Dr. Jeffrey Shuren, head of the FDA’s medical device arm, said a Northwestern University survey on the 510(k) clearance program “validates actions we are already taking” to improve the regulatory path for almost all medical devices.
“These efforts may not grab headlines, but they represent true actions we’re taking to promote innovation and protect the public health,” Shuren told an audience in Washington, D.C. this morning following a presentation of the survey results. “The 510(k) program has to adjust, but it has to adjust properly.”
Sponsored by the non-profit Institute for Health Technology Studies, the online poll of 356 medical device development experts found that two-thirds of small medical device and diagnostic firms look to Europe for their first regulatory clearances. Nearly all of the respondents cited “the predictability of regulatory requirements is a crucial factor in deciding whether to invest in developing a new product,” according to a press release.
“Large and small companies reported that unclear guidelines, inconsistent implementation, and lead reviewer turnover are contributing to increasing unpredictability of the process,” according to the release. “Only 8 percent of survey respondents believe FDA’s 510(k) product review process is the most predictable regulatory system, as compared with roughly two-thirds of respondents who stated that Europe’s CE marking process is the most predictable.”

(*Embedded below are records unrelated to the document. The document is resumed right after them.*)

/-- A pallet's destination, and a change of its hold set (R119, R163). -/
theorem spec_evalDestination :
    ∀ (id : Nat) (f : HoldSet → HoldSet) (c : Chip),
      evalDestination id c = { c with ba := { c.ba with pallets := c.ba.pallets.map fun p =>
        if p.id = id ∧ p.state = .closed
        then { p with dest := some (if effectiveHold c p.lot p.hold = 0 then .store else .quarantine) } else p } } ∧
      changePalletHold id f c = evalDestination id { c with ba := { c.ba with pallets := c.ba.pallets.map fun p =>
        if p.id = id then { p with hold := f p.hold } else p } } := by
  intro id f c
  refine ⟨?_, rfl⟩
  have m : (fun p : Pallet => if p.id = id then
        (if p.state = .closed then { p with dest := some (destinationOf (effectiveHold c p.lot p.hold)) } else p) else p) =
      fun p => if p.id = id ∧ p.state = .closed
        then { p with dest := some (if effectiveHold c p.lot p.hold = 0 then .store else .quarantine) } else p := by
    funext p
    by_cases a : p.id = id <;> by_cases b : p.state = .closed <;> simp [a, b, destinationOf]
  rw [← m]
  rfl

/-- A delivery (R172). -/
theorem spec_deliver :
    ∀ (n id : Nat) (dest : Destination) (c c1 c2 c3 : Chip) (p : Pallet), palletAt c id = some p →
      (p.state = .assigned → c1 = exposePallet id c) → (p.state ≠ .assigned → c1 = c) →
      c2 = modShuttle n (fun s => { s with state := .idle, pallet := none, deadline := none })
        (modPallet id (fun q => { q with
          state := .delivered, delTime := some c.clock.line, delDest := some dest, reportPending := true, revision := 0 })
          c1) →
      (p.dest = some dest → c3 = c2) →
      (p.dest ≠ some dest → c3 = raiseNat .misroute .pallet id
        (changePalletHold id (fun h => h ||| HoldReason.transferFault.only) c2)) →
      deliver n id dest c = handDelivery id (reportLot p.lot .palletDelivered c3) := by
  intro n id dest c c1 c2 c3 p hp h1 h2 h3 h4 h5
  have e1 : (if p.state = .assigned then exposePallet id c else c) = c1 := by
    by_cases q : p.state = .assigned
    · rw [if_pos q, h1 q]
    · rw [if_neg q, h2 q]
  have e3 : (if p.dest = some dest then c2
      else raiseNat .misroute .pallet id (changePalletHold id (fun h => h ||| HoldReason.transferFault.only) c2)) = c3 := by
    by_cases q : p.dest = some dest
    · rw [if_pos q, h4 q]
    · rw [if_neg q, h5 q]
  unfold deliver
  rw [hp]
  dsimp only
  rw [e1, ← h3]
  rw [show (fun h : HoldSet => h.place .transferFault) = (fun h => h ||| HoldReason.transferFault.only) from rfl, e3]

/-- The winner as a fold finds it. -/
theorem winner_foldl (r : Pallet → Int) (after : List Pallet) (p : Pallet) (ha : ∀ x ∈ after, r p ≤ r x) :
    after.foldl (fun best q => match best with
      | none => some q
      | some b => if r q < r b then some q else some b) (some p) = some p := by
  induction after with
  | nil => rfl
  | cons x l ih =>
    have : ¬ r x < r p := not_lt.mpr (ha x (List.mem_cons_self ..))
    simp only [List.foldl_cons, if_neg this]
    exact ih fun y hy => ha y (List.mem_cons_of_mem _ hy)
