@[simp] theorem front_refuseStart (n) (c : Chip) : front (refuseStart n c) = front c := rfl
@[simp] theorem front_pushStart (n s) (c : Chip) : front (pushStart n s c) = front c := rfl

@[simp] theorem front_enterStart (n s) (c : Chip) : front (enterStart n s c).1 = front c := by
  grind [enterStart, front_pushStart, front_refuseStart, front_reportAll, front_modTrack]

@[simp] theorem front_startSlaves (n p) (c : Chip) : front (startSlaves n p c) = front c :=
  front_foldl (fun c x => by split <;> simp) _ c

@[simp] theorem front_fireEvent (n p) (c : Chip) : front (fireEvent n p c) = front c := by simp [fireEvent]

@[simp] theorem front_sendOutput (n b s) (c : Chip) : front (sendOutput n b s c).1 = front c := by
  grind [sendOutput, front_sendValue]

@[simp] theorem front_takeToken (c : Chip) : front (takeToken c).1 = front c := rfl

@[simp] theorem front_settlePulse (n o) (c : Chip) : front (settlePulse n o c) = front c := by
  grind [settlePulse, front_reportAll, front_modTrack]

@[simp] theorem front_settleToken (n t o) (c : Chip) : front (settleToken n t o c) = front c := by
  grind [settleToken, front_settlePulse, front_reportAll, front_modTrack]

@[simp] theorem front_joinPulse (n s) (c : Chip) : front (joinPulse n s c) = front c := by
  grind [joinPulse, front_reportServed, front_modTrack]

@[simp] theorem front_popStart (n) (c : Chip) : front (popStart n c) = front c := rfl

@[simp] theorem front_fireDelay (n s) (c : Chip) : front (fireDelay n s c) = front c := by
  grind [fireDelay, front_sendOutput, front_takeToken, front_reportAll, front_modTrack]

@[simp] theorem front_fireGate (n s p) (c : Chip) : front (fireGate n s p c) = front c := by
  grind [fireGate, front_sendOutput, front_takeToken, front_joinPulse, front_settlePulse, front_modTrack]

@[simp] theorem front_fireStart (n s p) (c : Chip) : front (fireStart n s p c) = front c := by
  grind [fireStart, front_fireDelay, front_fireGate, front_fireEvent, front_popStart, front_fireCheck, front_modTrack]

@[simp] theorem front_closeGate (n) (c : Chip) : front (closeGate n c) = front c := by simp [closeGate]

@[simp] theorem front_handlePoints (n k) (c : Chip) : front (handlePoints n k c) = front c := by
  induction k generalizing c with
  | zero => rfl
  | succ k ih => grind [handlePoints, front_fireStart, front_closeGate]

@[simp] theorem front_handleChannel (n) (c : Chip) : front (handleChannel n c) = front c := front_handlePoints ..

@[simp] theorem front_handleSlaves (l n) (c : Chip) : front (handleSlaves l n c) = front c :=
  front_foldl (fun c x => by split <;> simp) _ c

@[simp] theorem front_settleStart (l n p) (c : Chip) : front (settleStart l n p c) = front c := by
  unfold settleStart
  repeat' first | split | dsimp only
  all_goals simp

@[simp] theorem front_startNow (n s) (c : Chip) : front (startNow n s c).1 = front c := by
  grind [startNow, front_enterStart, front_settleStart]

@[simp] theorem front_captureAt (n) (c : Chip) : front (captureAt n c) = front c := by simp [captureAt]

@[simp] theorem front_markerChannel (n e l) (c : Chip) : front (markerChannel n e l c) = front c := by
  unfold markerChannel
  repeat' first | split | dsimp only
  all_goals simp

@[simp] theorem front_markerItem (m l) (c : Chip) : front (markerItem m l c) = front c :=
  front_foldl (fun c x => by repeat' split
                             all_goals simp) _ c

@[simp] theorem front_markerStale (m) (c : Chip) : front (markerStale m c) = front c :=
  front_foldl (fun c x => by repeat' split
                             all_goals simp) _ c

@[simp] theorem front_encoderStale (m) (c : Chip) : front (encoderStale m c) = front c :=
  front_foldl (fun c x => by repeat' split
                             all_goals simp) _ c

@[simp] theorem front_fireIntervals (n k) (c : Chip) : front (fireIntervals n k c) = front c := by
  induction k generalizing c with
  | zero => rfl
  | succ k ih => simp [fireIntervals, ih]

@[simp] theorem front_handleMilliseconds (c : Chip) : front (handleMilliseconds c) = front c :=
  front_foldl (fun c x => by split <;> simp) _ c

@[simp] theorem front_commandStart (n) (c : Chip) : front (commandStart n c).1 = front c := by
  grind [commandStart, front_startNow]

@[simp] theorem front_startChannel (n) (c : Chip) : front (startChannel n c).1 = front c := by
  unfold startChannel
  repeat' first | split | dsimp only
  all_goals simp

@[simp] theorem front_stopChannel (n) (c : Chip) : front (stopChannel n c) = front c := by
  unfold stopChannel
  repeat' first | split | dsimp only
  all_goals simp [*]

@[simp] theorem front_resendAll (c : Chip) : front (resendAll c) = front c :=
  front_foldl (fun c x => front_sendIntended x c) _ c

@[simp] theorem front_resendUnsent (c : Chip) : front (resendUnsent c) = front c :=
  front_foldl (fun c x => by split <;> simp) _ c

/-! ## Dose engine and freeze verifier -/

@[simp] theorem front_creditSegment (z t ct id) (c : Chip) : front (creditSegment z t ct id c) = front c := by
  unfold creditSegment
  repeat' first | split | dsimp only
  all_goals simp

@[simp] theorem front_zoneUpdate (z b a) (c : Chip) : front (zoneUpdate z b a c) = front c := by
  unfold zoneUpdate
  split
  · simp only [front_modDose]; exact front_foldl (fun c x => front_modSegment c x _) _ c
  · simp only [front_modDose]; exact front_foldl (fun c x => front_creditSegment z _ _ x c) _ c

@[simp] theorem front_zoneEntered (z id) (c : Chip) : front (zoneEntered z id c) = front c := by
  unfold zoneEntered
  repeat' first | split | dsimp only
  all_goals simp

@[simp] theorem front_tellZone (z s) (c : Chip) : front (tellZone z s c) = front c := by
  unfold tellZone
  dsimp only
  split
  · rw [front_foldl (fun c x => by repeat' split
                                   all_goals simp)]
    simp
  · simp

@[simp] theorem front_checkOverblanch (id) (c : Chip) : front (checkOverblanch id c) = front c := by
  unfold checkOverblanch
  repeat' first | split | dsimp only
  all_goals simp

@[simp] theorem front_holdCounted (id r f) (c : Chip) : front (holdCounted id r f c) = front c := by
  unfold holdCounted
  repeat' first | split | dsimp only
  all_goals simp

@[simp] theorem front_holdWarmChill (id) (c : Chip) : front (holdWarmChill id c) = front c := front_holdCounted ..

@[simp] theorem front_checkChillWindow (id) (c : Chip) : front (checkChillWindow id c) = front c := by
  unfold checkChillWindow
  repeat' first | split | dsimp only
  all_goals simp

@[simp] theorem front_chargeWarm (v p i id) (c : Chip) : front (chargeWarm v p i id c) = front c := by
  unfold chargeWarm
  repeat' first | split | dsimp only
  all_goals simp

@[simp] theorem front_chillItem (v) (c : Chip) : front (chillItem v c) = front c := by
  unfold chillItem
  simp only [front_modFv]
  split
  · exact front_foldl (fun c x => front_chargeWarm v _ _ x c) _ c
  · rfl

@[simp] theorem front_tellChill (s b) (c : Chip) : front (tellChill s b c) = front c := by
  unfold tellChill
  split
  · split <;> simp
  · rw [front_foldl (fun c x => front_holdWarmChill x c)]; simp
  · simp

@[simp] theorem front_chillArrival (id) (c : Chip) : front (chillArrival id c) = front c := by
  unfold chillArrival
  repeat' first | split | dsimp only
  all_goals simp

@[simp] theorem front_exitItem (v) (c : Chip) : front (exitItem v c) = front c := by
  unfold exitItem
  split
  · simp
  · exact front_foldl (fun c x => front_modSegment c x _) _ c

@[simp] theorem front_tellExit (s) (c : Chip) : front (tellExit s c) = front c := rfl
@[simp] theorem front_enterWindow (i) (c : Chip) : front (enterWindow i c) = front c := rfl

@[simp] theorem front_freezeVerdict (g) (c : Chip) : front (freezeVerdict g c).1 = front c := by
  unfold freezeVerdict
  repeat' first | split | dsimp only
  all_goals simp

@[simp] theorem front_checkDwell (id) (c : Chip) : front (checkDwell id c) = front c := by
  unfold checkDwell
  repeat' first | split | dsimp only
  all_goals simp

/-! ## Segment tracker -/

@[simp] theorem front_joinSilent (b id) (c : Chip) : front (joinSilent b id c) = front c := by
  unfold joinSilent
  repeat' first | split | dsimp only
  all_goals simp

@[simp] theorem front_divertSegment (b g id a o) (c : Chip) : front (divertSegment b g id a o c) = front c := by
  have h := fun st d => front_enterStart g st d
  unfold divertSegment
  simp only
  split <;> split at * <;> grind [front_modSegment, front_raiseNat, front_settleStart, front_refuseStart, front_enterStart]

@[simp] theorem front_decideSegment (b id a o) (c : Chip) : front (decideSegment b id a o c) = front c := by
  grind [decideSegment, front_divertSegment, front_modSegment, front_checkOverblanch, front_freezeVerdict]

@[simp] theorem front_surgeArrival (id) (c : Chip) : front (surgeArrival id c) = front c := by
  grind [surgeArrival, front_freeSegment]

@[simp] theorem front_stageEnd (b id) (c : Chip) : front (stageEnd b id c) = front c := by
  unfold stageEnd
  cases b <;> simp only <;> split <;> simp

@[simp] theorem front_enterZone (z id) (c : Chip) : front (enterZone z id c) = front c := by simp [enterZone]

@[simp] theorem front_crossZones (id b a) (c : Chip) : front (crossZones id b a c) = front c :=
  front_foldl (fun c x => by split <;> simp) _ c

@[simp] theorem front_crossAll (b id h x y) (c : Chip) : front (crossAll b id h x y c) = front c := by
  unfold crossAll
  cases b <;> simp only <;> repeat' split
  all_goals simp

@[simp] theorem front_advanceSegment (b d a id) (c : Chip) : front (advanceSegment b d a id c) = front c := by
  unfold advanceSegment
  repeat' first | split | dsimp only
  all_goals simp

@[simp] theorem front_advanceStage (b ch d) (c : Chip) : front (advanceStage b ch d c) = front c := by
  unfold advanceStage
  split
  · exact front_foldl (fun c x => front_advanceSegment b d _ x c) _ c
  · rfl

@[simp] theorem front_createSegment (n l m e b) (c : Chip) : front (createSegment n l m e b c) = front c := by
  simp [createSegment, front_st]

@[simp] theorem front_cut (n b) (c : Chip) : front (cut n b c) = front c := by
  unfold cut
  split
  repeat' first | split | dsimp only
  all_goals simp [front_st]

Uncertainty about the 510(k) process, by which the vast majority of medical devices are cleared for the U.S. market, was the leading factor in pushing new device introductions overseas, according to the survey. Three-quarters of those polled found that the preparation requirements for a 510(k) submission were “uncertain or unclear” and 72 percent said requests from FDA reviewers for more information fell outside the requirements detailed in the watchdog agency’s guidance documents. Nearly 60 percent reported that no guidance documents existed for their devices.
Turnover among the FDA’s cadre of reviewers was also a concern, with 14 percent reporting changes in the lead FDA reviewer for their submission. And the financial impact of FDA requests had “a significant impact” on financial resources for more than two-thirds of all respondents.
Although he noted that the survey included questions that elicited purely subjective responses, “predictability is the most important factor,” Shuren said.
“While this survey is informative about the experiences and perception of this group of respondents, we should be cautious about the actual percentages,” he said. “With those limits in mind, the survey does highlight some informative findings and opportunities for FDA and industry to make improvements.”
The Center for Devices & Radiological Health Shuren oversees is hampered by a couple of factors: The ever-increasing complexity of medical technology and chronic turnover among its cadre of reviewers. Dealing with the latter is especially important to improving the 510(k) protocol, he said.
“It’s critical that we reduce the unacceptably high staff turnover at CDRH,” he said, adding that plans afoot at the center include beefing up its ability to issue guidance documents — the lack of which is a key industry concern.
“A significant increase in guidance production won occur until we have the resources to establish a group of technical writers” to free reviewers and scientists to do what they do best, Shuren said. The CDRH plans to issue seven new sets of guidance this year, he added.
But that said, the industry can do a better job on several fronts, Shuren noted.
“Small companies need more help to succeed in bringing their products to market, yet they are also the most resistant to suggestions,” he said. “Less than a quarter of companies that come to meet with us follow the advice they receive.”
The quality of 510(k) applications could also use some work, according to the CDRH chief, stressing the importance of his center setting clear expectations.
“We have to make sure we are getting high-quality submissions,” Shuren said, detailing an internal review of a batch of applications that showed that “more than half of the 510(k) submissions had quality problems, such as failing to provide any performance data.”
“Poor-quality submissions divert time and resources from the review of other devices,” he said.
Addressing another persistent industry complaint — that the agency isn’t clear about what data needs to be collected to satisfy the process, Shuren said agency requests for more data are sometimes driven by information the applicant might not be privy to. And the pace of innovation in the U.S. device market means the FDA must continually update its standards to account for the new technology.
“We are seeing more and more sophisticated devices coming on the market. We sometimes do ask for more data than we might have previously, [but] good data is critical for understanding problems, when they exist, and developing solutions.”